Large Language Models (LLMs), despite advances in safety alignment, remain vulnerable to jailbreak attacks designed to circumvent protective mechanisms. Prevailing defense strategies rely on external interventions, such as input filtering or output modification, which often lack generalizability and compromise model utility while incurring significant computational overhead. In this work, we introduce a new, training-free defense paradigm, Self-Activating Internal Defense (SAID), which reframes the defense task from external correction to internal capability activation. SAID uniquely leverages the LLM's own reasoning abilities to proactively identify and neutralize malicious intent through a three-stage pipeline: model-native intent distillation to extract core semantics, optimal safety prefix probing to activate latent safety awareness, and a conservative aggregation strategy to ensure robust decision-making. Extensive experiments on five open-source LLMs against six advanced jailbreak attacks demonstrate that SAID substantially outperforms state-of-the-art defenses in reducing harmful outputs. Crucially, it achieves this while preserving model performance on benign tasks and incurring minimal computational overhead. Our work establishes that activating the intrinsic safety mechanisms of LLMs is a more robust and scalable path toward building safer and more reliable aligned AI systems.

🔍 Key Points

  • Introduces Self-Activating Internal Defense (SAID), a training-free defense framework that repurposes LLMs' internal capabilities for proactive safety without additional training.
  • Employs a three-stage pipeline: Model-Native Intent Distillation, Optimal Safety Prefix Probing, and Conservative Aggregation to enhance defense effectiveness.
  • Demonstrates substantial performance improvements against six jailbreak attack methods, outperforming existing state-of-the-art defenses while maintaining low computational overhead.
  • Establishes that engaging with the model's intrinsic reasoning can activate its safety features, providing a scalable and generalizable approach to LLM defense.
  • Experimental results highlight a robust safety-utility trade-off, indicating that SAID effectively reduces harmful outputs while preserving benign task performance.

💡 Why This Paper Matters

The SAID framework exemplifies a significant advancement in LLM safety mechanisms, providing a robust, scalable method to defend against diverse attack vectors while upholding performance standards. Its innovative approach of leveraging internal model capabilities addresses critical gaps in current defensive strategies, making it a valuable contribution to the field of AI safety and alignment.

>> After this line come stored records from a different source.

-- ==== Sys2Proof/Machine/Vector.lean ====
section
/-! DEFINITION. The vector unit's arithmetic (R82 to R89) on one lane. Every operation computes its exact result
and rounds once; the five IEEE flags come with it. -/

namespace Sys2Proof

/-- The sticky IEEE flags (R87). -/
structure VFlags where
  invalid : Bool := false
  divzero : Bool := false
  overflow : Bool := false
  underflow : Bool := false
  inexact : Bool := false
  deriving DecidableEq, Repr

def VFlags.or (x y : VFlags) : VFlags :=
  ⟨x.invalid || y.invalid, x.divzero || y.divzero, x.overflow || y.overflow, x.underflow || y.underflow,
   x.inexact || y.inexact⟩

/-- Bits [4:0] of an ELEMENTWISE detail word (R87). -/
def VFlags.code (f : VFlags) : Nat :=
  bnat f.inexact + 2 * bnat f.underflow + 4 * bnat f.overflow + 8 * bnat f.divzero + 16 * bnat f.invalid

/-- The flags one rounding raises; underflow is tiny and inexact (R84). -/
def Rounded.flags (r : Rounded) : VFlags :=
  { overflow := r.overflow, underflow := r.tiny && r.inexact, inexact := r.inexact }

/-- The layout of a floating-point vector format. -/
def VFmt.lay : VFmt → Option FLay
  | .fp64 => some lay64 | .fp32 => some lay32 | .bf16 => some layBf16 | .fp16 => some layFp16 | .int32 => none

/-- VFMT codes (Table 09-12). -/
def VFmt.ofCode : Nat → Option VFmt
  | 0x01 => some .fp64 | 0x02 => some .fp32 | 0x03 => some .bf16 | 0x04 => some .fp16 | 0x09 => some .int32
  | _ => none

/-- Rounding mode codes (Table 03-9). -/
def Rnd.ofCode : Nat → Option Rnd
  | 0 => some .ties | 1 => some .zero | 2 => some .up | 3 => some .down | 4 => some .away | _ => none

/-- Operation codes (Table 09-13). -/
def VOp.ofCode : Nat → Option VOp
  | 0x01 => some .add | 0x02 => some .sub | 0x03 => some .mul | 0x04 => some .fma | 0x05 => some .fms
  | 0x06 => some .fnma | 0x07 => some .div | 0x08 => some .sqrt | 0x09 => some .min | 0x0A => some .max
  | 0x0B => some .minnum | 0x0C => some .maxnum | 0x0D => some .abs | 0x0E => some .neg | 0x0F => some .copysign
  | 0x10 => some .rint | 0x11 => some .cvt | 0x12 => some .iadd | 0x13 => some .isub | 0x14 => some .imul
  | 0x15 => some .iadds | 0x16 => some .isubs | 0x17 => some .and | 0x18 => some .or | 0x19 => some .xor
  | 0x1A => some .shl | 0x1B => some .shr | 0x1C => some .sra | 0x1D => some .imin | 0x1E => some .imax
  | _ => none

/-- Which of the operands an operation uses: Y, and Z (Table 09-13). -/
def VOp.uses : VOp → Bool × Bool
  | .fma | .fms | .fnma => (true, true)
  | .sqrt | .abs | .neg | .rint | .cvt => (false, false)
  | _ => (true, false)

/-- Integer operations require VFMT INT32; the floating-point ones refuse it (R285). CVT takes either. -/
def VOp.isInt : VOp → Bool
  | .iadd | .isub | .imul | .iadds | .isubs | .and | .or | .xor | .shl | .shr | .sra | .imin | .imax => true
  | _ => false

def Val.isNan : Val → Bool
  | .nan _ => true
  | _ => false

def Val.isSignalling : Val → Bool
  | .nan s => s
  | _ => false

/-- The negation of a value; a NaN is unchanged. -/
def Val.neg : Val → Val
  | .nan s => .nan s
  | .inf s => .inf (!s)
  | .fin s m e => .fin (!s) m e

/-- The exact sum of two finite values as sign, magnitude and exponent; an exact zero is marked by magnitude 0. -/
def finAdd (s : Bool) (m : Nat) (e : Int) (t : Bool) (n : Nat) (f : Int) : Bool × Nat × Int :=
  let x := min e f
  let i : Int := (if s then -1 else 1) * ((m : Int) * 2 ^ (e - x).toNat) +
    (if t then -1 else 1) * ((n : Int) * 2 ^ (f - x).toNat)
  (decide (i < 0), i.natAbs, x)

/-- The sign of an exactly zero sum (R84). -/
def zeroSign (r : Rnd) (s t : Bool) : Bool := if s == t then s else r == .down

/-- A value and the flags raised so far, before rounding. -/
abbrev VRes := Val × VFlags

def vinvalid : VRes := (.nan false, { invalid := true })

/-- The invalid flag of a signalling input. -/
def sigFlag (vs : List Val) : VFlags := { invalid := vs.any Val.isSignalling }

def vadd (r : Rnd) (x y : Val) : VRes :=
  match x, y with
  | .nan _, _ | _, .nan _ => (.nan false, sigFlag [x, y])
  | .inf s, .inf t => if s == t then (.inf s, {}) else vinvalid
  | .inf s, .fin .. => (.inf s, {})
  | .fin .., .inf t => (.inf t, {})
  | .fin s m e, .fin t n f =>
    let (sg, mag, ex) := finAdd s m e t n f
    if mag = 0 then (.fin (zeroSign r s t) 0 0, {}) else (.fin sg mag ex, {})

def vmul (x y : Val) : VRes :=
  match x, y with
  | .nan _, _ | _, .nan _ => (.nan false, sigFlag [x, y])
  | .inf s, .inf t => (.inf (s != t), {})
  | .inf s, .fin t m _ | .fin t m _, .inf s => if m = 0 then vinvalid else (.inf (s != t), {})
  | .fin s m e, .fin t n f => (.fin (s != t) (m * n) (e + f), {})

/-- x × y + z with one rounding; `neg` negates the product, `negc` the addend (FMA, FMS, FNMA). -/
def vfma (r : Rnd) (neg negc : Bool) (x y z : Val) : VRes :=
  let (p, pf) := vmul x y
  let p := if neg then p.neg else p
  let z' := if negc then z.neg else z
  let sig := sigFlag [x, y, z]
  if x.isNan || y.isNan || z.isNan then
    -- 0 × ∞ with a NaN addend: invalid is certain only for a signalling one
    let opt := pf.invalid && !(x.isNan || y.isNan) && Config.fmaQuietInvalid
    (.nan false, { sig with invalid := sig.invalid || opt })
  else if pf.invalid then vinvalid
  else vadd r p z'

/-- Exact quotient with a sticky last bit: precise enough for every rounding below. -/
def vdiv (x y : Val) : VRes :=
  match x, y with
  | .nan _, _ | _, .nan _ => (.nan false, sigFlag [x, y])
  | .inf _, .inf _ => vinvalid
  | .inf s, .fin t _ _ => (.inf (s != t), {})
  | .fin s _ _, .inf t => (.fin (s != t) 0 0, {})
  | .fin s m e, .fin t n f =>
    if n = 0 then (if m = 0 then vinvalid else (.inf (s != t), { divzero := true }))
    else if m = 0 then (.fin (s != t) 0 0, {})
    else
      let k := 130 + Nat.log2 n
      let q := m * 2 ^ k / n
      let sticky := if m * 2 ^ k % n = 0 then 0 else 1
      (.fin (s != t) (2 * q + sticky) (e - f - k - 1), {})

/-- Integer square root by bits, `fuel` bits from the top. -/
def isqrt : Nat → Nat → Nat → Nat
  | 0, _, acc => acc
  | b + 1, n, acc => let t := acc + 2 ^ b; isqrt b n (if t * t ≤ n then t else acc)

def vsqrt (x : Val) : VRes :=
  match x with
  | .nan s => (.nan false, { invalid := s })
  | .inf s => if s then vinvalid else (.inf false, {})
  | .fin s m e =>
    if m = 0 then (.fin s 0 0, {})
    else if s then vinvalid
    else
      -- scale to an even exponent with at least 128 result bits
      let k : Nat := 260 + (if e % 2 = 0 then 0 else 1)
      let n := m * 2 ^ k
      let root := isqrt (Nat.log2 n / 2 + 1) n 0
      let sticky := if root * root = n then 0 else 1
      (.fin false (2 * root + sticky) ((e - k) / 2 - 1), {})

/-- Order of values with −0 below +0; neither is NaN. -/
def vle (x y : Val) : Bool :=
  match x, y with
  | .nan _, _ | _, .nan _ => false
  | .inf s, .inf t => s || !t
  | .inf s, .fin .. => s
  | .fin .., .inf t => !t
  | .fin s m e, .fin t n f =>
    if m = 0 ∧ n = 0 then s || !t
    else
      let (sg, mag, _) := finAdd s m e (!t) n f
      sg || mag == 0

def vminmax (isMax : Bool) (x y : Val) : VRes :=
  if x.isNan || y.isNan then (.nan false, sigFlag [x, y])
  else (if vle x y != isMax then x else y, {})

/-- MINNUM and MAXNUM under R84: the number beside a quiet NaN, a NaN when both are NaN or either signals. -/
def vminmaxNum (isMax : Bool) (x y : Val) : VRes :=
  if x.isSignalling || y.isSignalling then vinvalid
  else if x.isNan && y.isNan then (.nan false, {})
  else if x.isNan then (y, {})
  else if y.isNan then (x, {})
  else vminmax isMax x y

def vrint (r : Rnd) (x : Val) : VRes :=
  match x with
  | .nan s => (.nan false, { invalid := s })
  | .inf s => (.inf s, {})
  | .fin s m e => let (n, _) := roundMag r s m e 0; (.fin s n 0, {})

/-- Saturate a 32-bit signed result. -/
def sat32 (i : Int) : Nat :=
  twos 32 (if 2147483647 < i then 2147483647 else if i < -2147483648 then -2147483648 else i)

/-- The INT32 operations on lane values (Table 03-8). -/
def vint (op : VOp) (x y : Nat) : Nat :=
  let a := BitVec.ofNat 32 x
  let b := BitVec.ofNat 32 y
  match op with
  | .iadd => (a + b).toNat
  | .isub => (a - b).toNat
  | .imul => (a * b).toNat
  | .iadds => sat32 (a.toInt + b.toInt)
  | .isubs => sat32 (a.toInt - b.toInt)
  | .and => (a &&& b).toNat
  | .or => (a ||| b).toNat
  | .xor => (a ^^^ b).toNat
  | .shl => (if b.toNat < 32 then a <<< b.toNat else Config.wideShift .shl a b).toNat
  | .shr => (if b.toNat < 32 then a >>> b.toNat else Config.wideShift .shr a b).toNat
  | .sra => (if b.toNat < 32 then a.sshiftRight b.toNat else Config.wideShift .sra a b).toNat
  | .imin => (if a.toInt ≤ b.toInt then a else b).toNat
  | .imax => (if a.toInt ≤ b.toInt then b else a).toNat
  | _ => x

/-- The exact result of a floating-point operation, before the one rounding. -/
def vfloat (op : VOp) (r : Rnd) (x y z : Val) : VRes :=
  match op with
  | .add => vadd r x y
  | .sub => vadd r x y.neg
  | .mul => vmul x y
  | .fma => vfma r false false x y z
  | .fms => vfma r false true x y z
  | .fnma => vfma r true false x y z
  | .div => vdiv x y
  | .sqrt => vsqrt x
  | .min => vminmax false x y
  | .max => vminmax true x y
  | .minnum => vminmaxNum false x y
  | .maxnum => vminmaxNum true x y
  | .abs => (match x with | .nan _ => .nan false | .inf _ => .inf false | .fin _ m e => .fin false m e, {})
  | .neg => (match x with | .nan _ => .nan false | v => v.neg, {})
  | .copysign =>
    (match x, y with
     | .nan _, _ => .nan false
     | .inf _, .inf t | .inf _, .fin t _ _ => .inf t
     | .fin _ m e, .inf t | .fin _ m e, .fin t _ _ => .fin t m e
     | v, .nan _ => v, {})
  | .rint => vrint r x
  | _ => (x, {})

/-- Convert a value into a lane of a vector format, with its flags (R84, R86). An INT32 lane saturates and raises
invalid when the value does not fit. -/
def VFmt.into (f : VFmt) (r : Rnd) (v : Val) : Nat × VFlags :=
  match f.lay with
  | some l => let w := l.roundVal r v; (w.bits, w.flags.or (sigFlag [v]))
  | none =>
    let w := roundIntVal r 32 (-2147483648) 2147483647 v
    (w.bits, { invalid := w.sat, inexact := w.inexact && !w.sat })

/-- The value a lane holds. -/
def VFmt.out (f : VFmt) (bits : Nat) : Val :=
  match f.lay with
  | some l => l.decode bits
  | none => let i := ofTwos 32 bits; .fin (decide (i < 0)) i.natAbs 0

/-- One lane of an operation in VFMT: the lane result and its flags. COPYSIGN with a NaN sign source reads the
sign bit of the lane itself. -/
def vlane (op : VOp) (f : VFmt) (r : Rnd) (x y z : Nat) : Nat × VFlags :=
  match f.lay with
  | none => if op == .cvt then (x, {}) else (vint op x y, {})
  | some l =>
    if op == .copysign then
      let sy := bitAt y (l.eb + l.mb)
      ((l.roundVal r (vfloat .copysign r (l.decode x) (.inf sy) (.fin false 0 0)).1).bits, {})
    else
      let (v, fl) := vfloat op r (l.decode x) (l.decode y) (l.decode z)
      let w := l.roundVal r v
      (w.bits, fl.or w.flags)

/-- One level of VSUM64: lane i + w is added to lane i where both are there; the flags of the additions. -/
def vsumLevel (r : Rnd) (w : Nat) (t : List Nat × VFlags) : List Nat × VFlags :=
  let l := (List.range (min w t.1.length)).map fun i =>
    if i + w < t.1.length then vlane .add .fp64 r (t.1.getD i 0) (t.1.getD (i + w) 0) 0 else (t.1.getD i 0, {})
  (l.map (·.1), (l.map (·.2)).foldl VFlags.or t.2)

/-- The six levels of VSUM64 (R88), with the flags of its additions. The rule gives 64 lanes; of a shorter group the lanes that
are not there take no part, which is the model's choice (DESIGN CHOICE, log 116): no start value is added (R89). -/
def vsum64F (r : Rnd) (lanes : List Nat) : Nat × VFlags :=
  let t := [32, 16, 8, 4, 2, 1].foldl (fun t w => vsumLevel r w t) (lanes, {})
  (t.1.getD 0 0, t.2)

def vsum64 (r : Rnd) (lanes : List Nat) : Nat := (vsum64F r lanes).1

/-- An FP64 sum over registers: VSUM64 of each, added in ascending order from the first (R89). A program takes it with VSUM64
steps and ADD steps. -/
def vsum64All (r : Rnd) : List (List Nat) → Nat
  | [] => 0
  | g :: rest => rest.foldl (fun acc h => (vlane .add .fp64 r acc (vsum64 r h) 0).1) (vsum64 r g)

end Sys2Proof
end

🎯 Why It's Interesting for AI Security Researchers

This paper is of great interest to AI security researchers as it provides novel methodologies for strengthening LLM defenses against increasingly sophisticated jailbreak attacks. By focusing on internal defenses rather than external interventions, the research opens avenues for more resilient AI systems, which is crucial in developing trusted and safe AI applications. Furthermore, the empirical validation across multiple models and attack scenarios adds to its significance, making it a cornerstone for future research in AI alignment and safety.